The Parsl Environment
---------------------
Regular Python and Parsl-enhanced Python differ in terms of the environment in
which code executes. We use the term *environment* here to refer to the
variables and modules (the *memory environment*), the file system(s)
(the *file system environment*), and the services (the *service environment*)
that are accessible to a function.

An important question when it comes to understanding the behavior of Parsl
programs is the environment in which this new task executes: does it have the
same or different memory, file system, or service environment as its parent
task or any other task? The answer, depends on the executor used, and (in the
case of the file system environment) where the task executes.
Below we describe behavior for the most commonly used `parsl.executors.HighThroughputExecutor`
which is representative of all Parsl executors except the `parsl.executors.ThreadPoolExecutor`.

.. Warning:
	The `parsl.executors.ThreadPoolExecutor` behaves differently than other Parsl executors as
	it allows tasks to share memory.

Memory environment
^^^^^^^^^^^^^^^^^^

In Python, the variables and modules that are accessible to a function are defined
by Python scoping rules, by which a function has access to both variables defined
within the function (*local* variables) and those defined outside the function
(*global* variables). Thus in the following code, the print statement in the
print_answer function accesses the global variable "answer", and we see as output
"the answer is 42."

.. code-block:: python

    answer = 42

    def print_answer():
        print('the answer is', answer)

    print_answer()


In Parsl (except when using the `parsl.executors.ThreadPoolExecutor`) a Parsl app is executed
in a distinct environment that only has access to local variables associated
with the app function. Thus, if the program above is executed with say the
`parsl.executors.HighThroughputExecutor`, will print "the answer is 0" rather than "the answer
is 42," because the print statement in provide_answer does not have access to
the global variable that has been assigned the value 42.  The program will
run without errors when using the `parsl.executors.ThreadPoolExecutor`.

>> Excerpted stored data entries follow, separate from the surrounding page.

/-- After its first byte the loop goes on from a state whose last observed byte is the accumulator. -/
theorem byteLoop_cons (caller : Nat) (acc b : Byte) (bytes : List Byte) (s : State) :
    ∃ u, byteLoop caller acc (b :: bytes) s = byteLoop caller (update s.table acc b) bytes u ∧
      ended caller u = true ∧ finalChecksum caller u = some (update s.table acc b) := by
  obtain ⟨u, hcall, hended, hlast⟩ := call_byteRequest caller acc b s
  exact ⟨u, by simp [byteLoop, hcall], hended, hlast⟩

/-- A loop from a state whose last observed byte is the accumulator ends in such a state. -/
theorem byteLoop_keeps_finalChecksum {caller : Nat} {acc crc : Byte} {bytes : List Byte} {s t : State}
    (hended : ended caller s = true) (hlast : finalChecksum caller s = some acc)
    (hloop : byteLoop caller acc bytes s = some (crc, t)) : ended caller t = true ∧ finalChecksum caller t = some crc := by
  induction bytes generalizing acc s with
  | nil =>
    cases hloop
    exact ⟨hended, hlast⟩
  | cons b bytes ih =>
    obtain ⟨u, hcons, hended', hlast'⟩ := byteLoop_cons caller acc b bytes s
    exact ih hended' hlast' (hcons ▸ hloop)

/-! ### An illegal word, and an operation that faults (R74, R77) -/

/-- A request whose command word does not decode takes `IllegalOperation`, whatever its `LEN` and its port are (R74). -/
theorem step_takes_illegalOperation {s : State} {q : Issued} {rest : List Issued} {e : DecodeError} (h : s.pending = q :: rest)
    (hd : decode q.request.cmd q.request.len = .error e) :
    step s = .next { s with
      pending := rest
      delivered := s.delivered ++ [⟨q.caller, 0x80000100#32⟩]
      faultRecord := s.faultRecord ++ [⟨q.caller, .illegalOperation q.request.cmd⟩] } := by
  cases eq_illegalOperation_of_decode_error hd
  rw [step_of_decode_error h hd, raiseDecodeError, raise_of_pending h, faultCodeOf, encodeResp_illegalOperation]

/-- `CRC8.BUF` leaves the record exactly when `LEN` is within `AVAIL`: the accumulator, the bytes and the table have no part in it. -/
theorem exec_buf_faultRecord_eq_iff {s t : State} {q : Issued} {rest : List Issued} {crc : Byte} {len : Word}
    (h : s.pending = q :: rest) (hexec : exec (.buf crc len) s = .next t) :
    t.faultRecord = s.faultRecord ↔ len.toNat ≤ q.request.buf.length := by
  rw [exec] at hexec
  obtain hl | hl := Nat.lt_or_ge q.request.buf.length len.toNat
  · rw [execBuf_of_gt h hl] at hexec
    cases hexec
    simp [hl]
  · rw [execBuf_of_le h hl] at hexec
    cases hexec
    simp [hl]

end Sys2Proof.Machine

namespace Sys2Proof.Proofs.Exceptions

open Sys2Proof Sys2Proof.Machine

/-- Settles O12: what a step adds are the words of responses, and each kind of response has its layout. -/
theorem faultCodesProduced : Obligations.FaultCodesProduced := by
  refine ⟨rfl, rfl, fun s t hstep => ?_⟩
  rw [step_eq] at hstep
  cases hstep
  refine ⟨_, serveFirst_delivered 1 s, fun d hd => ?_⟩
  obtain ⟨q, -, rfl⟩ := List.mem_map.1 hd
  exact encodeResp_bit31_or_code (responseTo s.table q.request)

/-- Settles O28: `CRC8.BYTE` responds, and `CRC8.BUF` leaves the record exactly when `LEN` is within `AVAIL`, which both states share. -/
theorem whichOperationsFault : Obligations.WhichOperationsFault := by
  refine ⟨fun s q rest crc data h hd => ?_, fun s t crc len hexec => ?_,
    fun s s' t t' q q' rest rest' crc crc' len h h' hsize hexec hexec' => ?_⟩
  · exact ⟨_, (step_of_decode_ok h hd).trans (execByte_of_pending h crc data), rfl, rfl⟩
  · obtain ⟨-, -, -, -, hrecord⟩ := Crc8Update.execFrame (.buf crc len) s t hexec
    exact hrecord.imp_right fun ⟨_, _, _, _, _, _, hadded⟩ => ⟨_, _, _, _, hadded⟩
  · rw [exec_buf_faultRecord_eq_iff h hexec, exec_buf_faultRecord_eq_iff h' hexec', hsize]

/-- Settles O30: the words that R52 lists are those that do not decode. -/
theorem illegalWordTaken : Obligations.IllegalWordTaken :=
  fun _ _ _ h hillegal => step_takes_illegalOperation h (decode_eq_error_iff.2 (neitherFormat_iff.2 hillegal))

/-- Settles O31: a word that does not decode takes `IllegalOperation`; any other step responds, or raises the one fault of its request. -/
theorem oneFaultDecodingFirst : Obligations.OneFaultDecodingFirst := by
  intro s t q rest h hstep
  refine ⟨fun ⟨e, hd⟩ => ?_, ?_⟩
  · rw [step_takes_illegalOperation h hd] at hstep
    cases hstep; rfl
  · obtain ⟨crc, hok⟩ | ⟨f, hf, hfault⟩ := step_of_pending h
    · rw [hok] at hstep
      cases hstep
      exact .inl (respond_faultRecord _ s)
    · rw [hfault, raise_of_pending h] at hstep
      cases hstep
      refine .inr ⟨_, rfl, fun cmd len a hover => ?_⟩
      obtain ⟨-, rfl, -⟩ | ⟨hbuf, -, -, -⟩ := hf
      · cases hover
      · exact hbuf

/-- Settles O32: a step that records is the raising of the request's fault, and what the next step adds is a function of the table and the
requests that wait. -/
theorem faultEndsOnlyItsRequest : Obligations.FaultEndsOnlyItsRequest := by
  intro s t q rest h hstep hrecords
  obtain ⟨crc, hok⟩ | ⟨f, hf, hfault⟩ := step_of_pending h
  · rw [hok] at hstep
    cases hstep
    exact absurd (respond_faultRecord _ s) hrecords
  · rw [hfault, raise_of_pending h] at hstep
    cases hstep
    refine ⟨rfl, rfl, ⟨_, f, rfl, rfl, decodeResp_encodeResp _, resultByte?_encodeResp_fault _⟩,
      fun t' u u' htable hpending hu hu' => ?_⟩
    rw [step_eq] at hu hu'
    cases hu
    cases hu'
    simp [htable, hpending]

/-- Settles O33: two steps serve the two requests, each with the response and the entry that its own words make. -/
theorem twoFaultsAreIndependent : Obligations.TwoFaultsAreIndependent := by
  intro s p q rest f g v w h hp hq
  rw [run_eq]
  simp [serveFirst, h, deliveryFor_of_raises hp, deliveryFor_of_raises hq, faultEntryFor?_of_raises hp,
    faultEntryFor?_of_raises hq]

/-- Settles O34: a run adds to the record what it adds to the responses, and success asks for an empty record. -/
theorem faultRecordNeverCleared : Obligations.FaultRecordNeverCleared := by
  refine ⟨fun n s t hrun => ?_, fun s hs => ?_⟩
  · rw [run_eq] at hrun
    cases hrun
    refine ⟨⟨_, rfl⟩, fun hcomplete => ?_⟩
    rw [serveFirst_faultRecord, serveFirst_delivered, List.map_append, List.filterMap_append, hcomplete,
      map_faultReported_filterMap_faultEntryFor?]
  · rw [Bool.eq_false_iff, ne_eq, allSucceeded_iff]
    exact fun ⟨_, _, hempty⟩ => hs hempty

/-- Settles O40: serving all that waits delivers to each request its response, which is its answer alone. -/
theorem everyRequestEnds : Obligations.EveryRequestEnds := by
  intro s
  obtain ⟨t, hserve, hpending, hdelivered⟩ := serveAll_delivers s
  refine ⟨t, hserve, hpending, ?_⟩
  simp [hdelivered, answerAlone_eq, deliveryFor]

/-- Settles O42: the new responses of a caller are the image of its own requests under a function of the table. -/
theorem callersAreIsolated : Obligations.CallersAreIsolated := by
  intro s s' caller htable hrequests
  refine ⟨_, _, _, serveAll_eq s, serveAll_eq s', deliveriesTo_of_serveAll (serveAll_eq s) caller, ?_⟩
  rw [htable, hrequests]
  exact deliveriesTo_of_serveAll (serveAll_eq s') caller

/-- Settles O43: under the invariant a caller's success is read off its response words, and the success of all is that of each. -/
theorem successMeansNoFaultResponse : Obligations.SuccessMeansNoFaultResponse := by
  refine ⟨fun s caller hs => hs.succeeded_iff caller, fun s e he => ?_, fun s hs => ?_, fun s => allSucceeded_iff_forall_succeeded⟩
  · rw [Bool.eq_false_iff, ne_eq, succeeded_iff]
    rintro ⟨-, -, hempty⟩
    have hentry : e ∈ faultsOf e.caller s := List.mem_filter.2 ⟨he, beq_self_eq_true e.caller⟩
    exact List.not_mem_nil (hempty ▸ hentry)
  · simp only [allSucceeded_iff_forall_succeeded, hs.succeeded_iff, forall_and]
    exact and_congr forall_caller_filter_eq_nil forall_caller_mem_filter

Similarly, the same scoping rules apply to import statements, and thus
the following program will run without errors with the `parsl.executors.ThreadPoolExecutor`,
but raise errors when run with any other executor, because the return statement
in ``ambiguous_double`` refers to a variable (factor) and a module (random) that are
not known to the function.

.. code-block:: python

    import random
    factor = 5

    @python_app
    def ambiguous_double(x):
        return x * random.random() * factor

    print(ambiguous_double(42))


To allow this program to run correctly with all Parsl executors, the random
library must be imported within the app, and the factor variable must be
passed as an argument, as follows.

.. code-block:: python

    import random
    factor = 5

    @python_app
    def good_double(factor, x):
        import random
        return x * random.random() * factor

    print(good_double(factor, 42))


File system environment
^^^^^^^^^^^^^^^^^^^^^^^

In a regular Python program the environment that is accessible to a Python
program also includes the file system(s) of the computer on which it is
executing.
Thus in the following code, a value written to a file "answer.txt" in the
current directory can be retrieved by reading the same file, and the print
statement outputs "the answer is 42."

.. code-block:: python

    def print_answer_file():
        with open('answer.txt','r') as f:
            print('the answer is',  f.read())

    with open('answer.txt','w') as f:
        f.write('42')
        f.close()

    print_answer_file()


The question of which file system environment is accessible to a Parsl app
depends on where the app executes. If two tasks run on nodes that share a
file system, then those tasks (e.g., tasks A and B in the figure below,
but not task C) share a file system environment. Thus the program above will
output "the answer is 42" if the parent task and the child task run on
nodes 1 and 2, but not if they run on nodes 2 and 3.

.. image:: ../images/overview/filesystem.png
   :scale: 70
   :align: center

Service Environment
^^^^^^^^^^^^^^^^^^^

We use the term service environment to refer to network services that may be
accessible to a Parsl program, such as a Redis server or Globus data management
service. These services are accessible to any task.

Environment Summary
^^^^^^^^^^^^^^^^^^^

As we summarize in the table, if tasks execute with the `parsl.executors.ThreadPoolExecutor`,
they share the memory and file system environment of the parent task. If they
execute with any other executor, they have a separate memory environment, and
may or may not share their file system environment with other tasks, depending
on where they are placed. All tasks typically have access to the same network
services.

+--------------------+--------------------+--------------------+---------------------------+------------------+
|                    | Share memory       | Share file system  | Share file system         | Share service    |
|                    | environment with   | environment with   | environment with other    | environment      |
|                    | parent/other tasks | parent             | tasks                     | with other tasks |
+====================+====================+====================+===========================+==================+
+--------------------+--------------------+--------------------+---------------------------+------------------+
| Python             | Yes                | Yes                | N/A                       |     N/A          |
| without            |                    |                    |                           |                  |
| Parsl              |                    |                    |                           |                  |
+--------------------+--------------------+--------------------+---------------------------+------------------+
| Parsl              | Yes                | Yes                | Yes                       |     N/A          |
| ThreadPoolExecutor |                    |                    |                           |                  |
|                    |                    |                    |                           |                  |
+--------------------+--------------------+--------------------+---------------------------+------------------+
| Other Parsl        | No                 | If executed on the | If tasks are executed on  |     N/A          |
| executors          |                    | same node with     | the same node or with     |                  |
|                    |                    | file system access | access to the same file   |                  |
|                    |                    |                    | system                    |                  |
+--------------------+--------------------+--------------------+---------------------------+------------------+